TASK ITEM →
Below are entries. Copy exactly the lines running from the line that holds "(.amoXor (bits w" to the line that holds "(.amoSwap (bits w", with both ends included.

Saved entries →

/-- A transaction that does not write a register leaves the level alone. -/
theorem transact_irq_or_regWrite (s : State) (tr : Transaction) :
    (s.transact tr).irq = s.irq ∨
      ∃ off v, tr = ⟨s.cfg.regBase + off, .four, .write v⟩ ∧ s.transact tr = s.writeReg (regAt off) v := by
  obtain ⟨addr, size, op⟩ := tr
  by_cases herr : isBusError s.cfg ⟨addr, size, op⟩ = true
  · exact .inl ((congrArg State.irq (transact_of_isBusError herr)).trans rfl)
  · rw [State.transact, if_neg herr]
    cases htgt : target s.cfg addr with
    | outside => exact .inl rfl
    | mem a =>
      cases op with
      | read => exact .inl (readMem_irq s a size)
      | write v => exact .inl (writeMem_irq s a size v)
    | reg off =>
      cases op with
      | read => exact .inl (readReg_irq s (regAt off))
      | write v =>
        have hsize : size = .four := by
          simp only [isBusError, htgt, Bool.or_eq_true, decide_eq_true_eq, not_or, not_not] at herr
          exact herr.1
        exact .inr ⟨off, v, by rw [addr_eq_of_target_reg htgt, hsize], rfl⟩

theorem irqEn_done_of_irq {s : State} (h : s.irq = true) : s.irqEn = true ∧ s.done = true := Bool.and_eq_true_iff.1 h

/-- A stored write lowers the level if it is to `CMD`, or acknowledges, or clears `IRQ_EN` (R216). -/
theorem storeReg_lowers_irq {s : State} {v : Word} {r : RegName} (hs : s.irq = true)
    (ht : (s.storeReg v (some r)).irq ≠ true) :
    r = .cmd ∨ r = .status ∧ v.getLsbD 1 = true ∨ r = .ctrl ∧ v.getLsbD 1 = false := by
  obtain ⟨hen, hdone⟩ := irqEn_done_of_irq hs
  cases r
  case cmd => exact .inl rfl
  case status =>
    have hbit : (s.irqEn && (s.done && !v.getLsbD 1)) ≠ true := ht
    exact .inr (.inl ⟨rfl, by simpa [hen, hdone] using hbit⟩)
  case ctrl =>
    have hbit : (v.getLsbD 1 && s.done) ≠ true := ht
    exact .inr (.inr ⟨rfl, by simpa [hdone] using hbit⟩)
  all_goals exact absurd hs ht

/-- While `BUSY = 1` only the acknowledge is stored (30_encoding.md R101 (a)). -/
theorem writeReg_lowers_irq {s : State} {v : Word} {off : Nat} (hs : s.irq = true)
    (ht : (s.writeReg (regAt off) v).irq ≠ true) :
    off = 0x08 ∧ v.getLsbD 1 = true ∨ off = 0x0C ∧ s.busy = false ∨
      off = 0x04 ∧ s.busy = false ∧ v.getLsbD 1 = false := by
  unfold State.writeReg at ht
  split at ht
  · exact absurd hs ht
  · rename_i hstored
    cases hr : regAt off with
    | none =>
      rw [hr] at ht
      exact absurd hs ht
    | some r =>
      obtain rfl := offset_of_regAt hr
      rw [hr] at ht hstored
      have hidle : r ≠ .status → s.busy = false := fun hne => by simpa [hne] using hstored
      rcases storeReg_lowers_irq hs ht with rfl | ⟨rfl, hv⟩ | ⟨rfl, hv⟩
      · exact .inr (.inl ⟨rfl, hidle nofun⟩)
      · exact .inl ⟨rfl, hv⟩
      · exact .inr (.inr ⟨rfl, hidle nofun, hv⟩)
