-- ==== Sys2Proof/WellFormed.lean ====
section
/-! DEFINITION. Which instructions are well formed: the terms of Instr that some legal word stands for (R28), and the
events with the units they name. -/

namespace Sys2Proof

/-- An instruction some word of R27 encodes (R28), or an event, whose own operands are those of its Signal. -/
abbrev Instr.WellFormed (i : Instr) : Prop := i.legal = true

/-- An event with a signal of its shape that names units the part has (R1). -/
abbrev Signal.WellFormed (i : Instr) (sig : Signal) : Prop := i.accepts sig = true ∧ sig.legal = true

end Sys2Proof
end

* * *

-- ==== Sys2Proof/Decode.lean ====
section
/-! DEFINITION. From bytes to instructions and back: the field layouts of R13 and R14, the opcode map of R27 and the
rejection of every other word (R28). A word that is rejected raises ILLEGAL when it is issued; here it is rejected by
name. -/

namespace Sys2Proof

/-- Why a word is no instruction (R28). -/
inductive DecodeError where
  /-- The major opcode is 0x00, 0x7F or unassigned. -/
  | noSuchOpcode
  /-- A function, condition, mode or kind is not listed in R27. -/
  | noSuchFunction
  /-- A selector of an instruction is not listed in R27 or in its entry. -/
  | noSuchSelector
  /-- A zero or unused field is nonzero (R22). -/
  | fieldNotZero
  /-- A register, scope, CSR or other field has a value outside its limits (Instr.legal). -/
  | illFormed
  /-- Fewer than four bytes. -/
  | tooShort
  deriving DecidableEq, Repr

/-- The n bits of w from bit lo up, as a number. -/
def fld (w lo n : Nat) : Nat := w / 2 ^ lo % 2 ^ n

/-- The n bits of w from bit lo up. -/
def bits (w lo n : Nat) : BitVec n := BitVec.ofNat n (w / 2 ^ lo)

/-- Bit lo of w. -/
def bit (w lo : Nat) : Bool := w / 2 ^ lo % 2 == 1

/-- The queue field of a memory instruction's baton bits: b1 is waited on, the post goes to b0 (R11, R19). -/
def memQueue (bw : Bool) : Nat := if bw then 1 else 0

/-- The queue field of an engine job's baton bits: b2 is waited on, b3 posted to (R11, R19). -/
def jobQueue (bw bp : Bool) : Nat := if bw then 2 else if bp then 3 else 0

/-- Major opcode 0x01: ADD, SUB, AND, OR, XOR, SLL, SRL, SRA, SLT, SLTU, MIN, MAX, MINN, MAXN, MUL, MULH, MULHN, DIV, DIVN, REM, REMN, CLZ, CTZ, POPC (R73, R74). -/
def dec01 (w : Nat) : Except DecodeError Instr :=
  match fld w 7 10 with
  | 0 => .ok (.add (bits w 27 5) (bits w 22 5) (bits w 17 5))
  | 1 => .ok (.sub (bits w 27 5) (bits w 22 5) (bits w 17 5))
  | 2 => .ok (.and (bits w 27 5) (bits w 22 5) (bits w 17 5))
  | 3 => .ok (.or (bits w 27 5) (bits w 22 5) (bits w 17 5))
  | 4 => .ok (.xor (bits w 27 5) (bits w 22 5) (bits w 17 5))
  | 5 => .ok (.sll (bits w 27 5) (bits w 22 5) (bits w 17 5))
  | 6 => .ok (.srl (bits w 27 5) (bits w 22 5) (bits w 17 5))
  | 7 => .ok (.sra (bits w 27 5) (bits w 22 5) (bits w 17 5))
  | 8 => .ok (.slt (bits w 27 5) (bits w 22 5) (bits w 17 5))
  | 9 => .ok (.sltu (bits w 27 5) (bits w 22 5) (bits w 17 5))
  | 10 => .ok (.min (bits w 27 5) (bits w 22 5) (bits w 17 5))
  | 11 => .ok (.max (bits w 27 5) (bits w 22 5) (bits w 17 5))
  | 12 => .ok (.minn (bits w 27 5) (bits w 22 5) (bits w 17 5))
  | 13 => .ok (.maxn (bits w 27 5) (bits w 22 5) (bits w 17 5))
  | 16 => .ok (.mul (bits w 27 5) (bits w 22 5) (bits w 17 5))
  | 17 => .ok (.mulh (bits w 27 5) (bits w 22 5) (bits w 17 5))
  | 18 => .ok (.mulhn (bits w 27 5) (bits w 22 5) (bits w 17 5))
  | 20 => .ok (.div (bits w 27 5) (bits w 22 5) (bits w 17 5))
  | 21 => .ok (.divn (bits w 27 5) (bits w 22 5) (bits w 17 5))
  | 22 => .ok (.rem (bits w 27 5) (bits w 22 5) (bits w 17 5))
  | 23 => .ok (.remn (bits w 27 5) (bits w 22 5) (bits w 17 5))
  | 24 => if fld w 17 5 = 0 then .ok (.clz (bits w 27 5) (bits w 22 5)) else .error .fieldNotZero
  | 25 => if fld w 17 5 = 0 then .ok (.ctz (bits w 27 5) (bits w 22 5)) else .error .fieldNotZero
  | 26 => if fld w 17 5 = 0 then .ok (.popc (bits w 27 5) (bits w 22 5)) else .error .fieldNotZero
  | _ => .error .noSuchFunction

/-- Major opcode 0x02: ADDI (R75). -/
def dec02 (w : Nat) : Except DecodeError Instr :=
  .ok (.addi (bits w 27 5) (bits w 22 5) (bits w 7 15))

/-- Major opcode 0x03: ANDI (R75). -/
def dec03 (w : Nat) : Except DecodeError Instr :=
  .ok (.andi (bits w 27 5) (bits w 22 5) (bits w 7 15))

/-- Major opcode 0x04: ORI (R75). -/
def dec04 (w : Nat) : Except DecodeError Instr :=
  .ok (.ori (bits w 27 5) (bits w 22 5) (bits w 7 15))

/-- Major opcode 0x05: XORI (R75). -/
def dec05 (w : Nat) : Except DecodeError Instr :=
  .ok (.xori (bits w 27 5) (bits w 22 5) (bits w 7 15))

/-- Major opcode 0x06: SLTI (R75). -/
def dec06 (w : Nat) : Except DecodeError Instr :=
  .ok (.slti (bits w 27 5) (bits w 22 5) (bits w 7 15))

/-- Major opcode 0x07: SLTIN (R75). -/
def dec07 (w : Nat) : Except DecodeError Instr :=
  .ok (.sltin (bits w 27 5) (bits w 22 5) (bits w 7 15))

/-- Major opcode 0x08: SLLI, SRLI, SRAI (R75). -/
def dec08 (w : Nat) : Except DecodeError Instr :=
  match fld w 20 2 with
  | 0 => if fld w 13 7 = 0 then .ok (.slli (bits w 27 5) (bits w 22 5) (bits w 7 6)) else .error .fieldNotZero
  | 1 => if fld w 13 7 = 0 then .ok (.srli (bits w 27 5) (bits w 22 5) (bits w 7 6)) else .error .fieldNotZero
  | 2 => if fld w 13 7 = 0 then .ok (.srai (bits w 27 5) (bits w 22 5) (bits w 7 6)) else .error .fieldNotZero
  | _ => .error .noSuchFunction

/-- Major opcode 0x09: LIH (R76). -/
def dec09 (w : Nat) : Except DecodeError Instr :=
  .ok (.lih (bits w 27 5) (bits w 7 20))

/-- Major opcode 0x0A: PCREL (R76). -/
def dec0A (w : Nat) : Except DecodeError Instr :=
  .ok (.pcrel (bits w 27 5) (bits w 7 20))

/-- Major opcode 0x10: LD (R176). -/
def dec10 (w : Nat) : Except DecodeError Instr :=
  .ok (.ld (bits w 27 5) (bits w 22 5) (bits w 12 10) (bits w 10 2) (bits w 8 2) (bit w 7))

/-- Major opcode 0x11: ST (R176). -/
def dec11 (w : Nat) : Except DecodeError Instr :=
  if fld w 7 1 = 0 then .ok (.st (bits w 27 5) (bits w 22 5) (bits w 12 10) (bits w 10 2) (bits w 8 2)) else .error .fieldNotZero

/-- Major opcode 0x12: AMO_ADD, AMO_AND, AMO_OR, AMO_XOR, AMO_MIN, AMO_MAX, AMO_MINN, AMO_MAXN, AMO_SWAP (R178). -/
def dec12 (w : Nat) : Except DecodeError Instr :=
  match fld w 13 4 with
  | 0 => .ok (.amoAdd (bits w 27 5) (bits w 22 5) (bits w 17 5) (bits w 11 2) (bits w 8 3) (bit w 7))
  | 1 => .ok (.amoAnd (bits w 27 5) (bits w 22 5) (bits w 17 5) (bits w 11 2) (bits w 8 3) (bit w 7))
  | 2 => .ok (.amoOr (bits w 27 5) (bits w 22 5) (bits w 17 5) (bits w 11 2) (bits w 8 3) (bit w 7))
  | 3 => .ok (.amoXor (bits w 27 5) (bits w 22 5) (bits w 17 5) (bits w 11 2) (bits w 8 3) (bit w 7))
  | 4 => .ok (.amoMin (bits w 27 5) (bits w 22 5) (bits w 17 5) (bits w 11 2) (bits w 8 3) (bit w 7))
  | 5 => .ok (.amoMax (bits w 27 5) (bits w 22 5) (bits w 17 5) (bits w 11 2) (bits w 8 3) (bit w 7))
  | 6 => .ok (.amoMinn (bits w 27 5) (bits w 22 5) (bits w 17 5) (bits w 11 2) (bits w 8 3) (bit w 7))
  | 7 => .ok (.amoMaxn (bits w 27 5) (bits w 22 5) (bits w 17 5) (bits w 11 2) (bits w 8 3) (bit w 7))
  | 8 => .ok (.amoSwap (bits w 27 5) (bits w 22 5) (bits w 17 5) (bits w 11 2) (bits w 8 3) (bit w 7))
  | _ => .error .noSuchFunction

WORKED SOLUTION →
  | 3 => .ok (.amoXor (bits w 27 5) (bits w 22 5) (bits w 17 5) (bits w 11 2) (bits w 8 3) (bit w 7))
  | 4 => .ok (.amoMin (bits w 27 5) (bits w 22 5) (bits w 17 5) (bits w 11 2) (bits w 8 3) (bit w 7))
  | 5 => .ok (.amoMax (bits w 27 5) (bits w 22 5) (bits w 17 5) (bits w 11 2) (bits w 8 3) (bit w 7))
  | 6 => .ok (.amoMinn (bits w 27 5) (bits w 22 5) (bits w 17 5) (bits w 11 2) (bits w 8 3) (bit w 7))
  | 7 => .ok (.amoMaxn (bits w 27 5) (bits w 22 5) (bits w 17 5) (bits w 11 2) (bits w 8 3) (bit w 7))
  | 8 => .ok (.amoSwap (bits w 27 5) (bits w 22 5) (bits w 17 5) (bits w 11 2) (bits w 8 3) (bit w 7))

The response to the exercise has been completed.